I can testify to the veracity of the speaker’s statements. My youngest son has a speech delay and we’ve been trying to get help for the past year. My husband has taken time off of work, driven all over Dade County, been billed a thousand dollars for a hearing test because the county hearing machine wasn’t working and my district insurance won’t cover it, and my son has still not received any help. And I have connections in the system! Imagine what it’s like for those parents without any connections!

Not one to let a School Board public hearing session end on a negative note, some young bilingual teacher showed up to return us to your previously scheduled sunshine and lollipops programming.

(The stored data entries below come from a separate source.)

-- ==== Sys2Proof/Machine/HostPort.lean ====
section
/-! DEFINITION. The host's transactions (spec 00_scope.md R11, 70_reset_and_hazards.md R144) and what the Loader does to
memory and Symbol Table (30_encoding.md R69, R70; 70_reset_and_hazards.md R135). They are moves of the host between
steps of the engine, not steps. -/

namespace Sys2Proof.Machine

/-- An action that is allowed only while no run is in progress (R144, 93_implementation_defined.md U16). -/
def betweenRuns (s : State) (r : Result) : Result := if s.running then .refused .hostDuringRun else r

/-- `HostWrite(a, v)`: performs `MemWrite(a, 1, v)` (R11), device arm and growth included. A write that `MemWrite`
rejects is refused and changes nothing (log entry 13). -/
def hostWrite (a : Word) (v : Value) (s : State) : Result :=
  betweenRuns s <|
    match memWrite (.int a) v s with
    | .ok s' => .next s'
    | .error _ => .refused .hostWriteOutOfRange

/-- `HostBind(s, n)`: `SYM[s] <- Int(n)` (R11), for a name that has a slot and is not reserved (log entry 13). -/
def hostBind (n : SymName) (z : Word) (s : State) : Result :=
  betweenRuns s <|
    if n = nameIn ∨ n = nameOut then .refused .reservedName
    else if s.params.hasSlot n.toNat then .next (symBind s n (.int z))
    else .refused .noSuchSlot

/-- `Run`, its first part: the run-start reset (R133). The cycles that follow are steps of the engine. -/
def hostRun (s : State) : Result := betweenRuns s (.next (runStartReset s))

/-- `DIAG`: sets the diagnostics mode (R11, R30, R144). -/
def hostSetDiag (d : Bool) (s : State) : Result := betweenRuns s (.next (s.setDiag d))

/-- The device comes to have one more value to supply (`DevIn` of R11; R29, R126). It may arrive at any time (R144). -/
def supplyInput (v : DeviceValue) (s : State) : State := s.setInQ (s.inQ ++ [v])

/-- The transactions of R11 other than `Construct` (which is `State.construct`) and `DevOut` (which is `devOut`). -/
inductive Transaction where
  | write (a : Word) (v : Value)
  | bind (n : SymName) (z : Word)
  | run
  | setDiag (d : Bool)
  | supply (v : DeviceValue)
  | observe
deriving DecidableEq, Repr

/-- What a transaction does. `Observe` is read-only (R11, R128). -/
def transact (t : Transaction) (s : State) : Result :=
  match t with
  | .write a v => hostWrite a v s
  | .bind n z => hostBind n z s
  | .run => hostRun s
  | .setDiag d => hostSetDiag d s
  | .supply v => .next (supplyInput v s)
  | .observe => .next s

/-- A source line that the Loader accepted: its label, and the record it is encoded as. An unknown mnemonic has opcode
0x00 (R63, R70). -/
structure SourceLine where
  label : Option SymName
  opcode : Opcode
  operand : Operand
deriving DecidableEq, Repr

/-- One accepted line: first `HostBind(label, k)` if it has a label, then `HostWrite(k, Instr(m, o))` (R135). A label
already bound is refused (R71 e, U17; log entry 14). -/
def loadLine (k : Nat) (l : SourceLine) (s : State) : Result :=
  if intMax < (k : Int) then .refused .hostWriteOutOfRange
  else
    let record : State → Result := hostWrite (BitVec.ofNat 64 k) (.instr l.opcode l.operand)
    match l.label with
    | none => record s
    | some n =>
      if (symLookup s n).isSome ∧ n ≠ nameIn ∧ n ≠ nameOut then betweenRuns s (.refused .labelBoundTwice)
      else andThen (hostBind n (BitVec.ofNat 64 k) s) record

/-- The single forward pass from address `k` on; `none` is a line that is blank, a comment or malformed, which is
skipped and takes no address (R68, R69). -/
def loadLines : Nat → List (Option SourceLine) → State → Result
  | _, [], s => .next s
  | k, none :: ls, s => loadLines k ls s
  | k, some l :: ls, s => andThen (loadLine k l s) (loadLines (k + 1) ls)

/-- The Loader's pass: addresses count 1, 2, 3, ... over accepted lines (R70, R135). -/
def loadProgram (ls : List (Option SourceLine)) (s : State) : Result := loadLines 1 ls s

end Sys2Proof.Machine
end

Lil’ Miss Sunshine: “We want equity for all students. I want to thank the Superintendent and UTD. Not everything is negative. We need to improve communications as to what is going on and how salaries are allocated. Get involved . Many members have received the call to action as to what is going on with public education.  Thank you for investing in our children.”

I’ve certainly done my part to improve communications as to what is going on. Check out Kafkateach’s first and hopefully last attempt at filmmaking about Miami teacher salaries As far as investing in the children of Miami Dade County, a big part of that is investing in people who spend each day working most closely with them. Invest in your teachers! We are the face of Miami Dade County Public Schools! Literally. That’s why I took the selfie.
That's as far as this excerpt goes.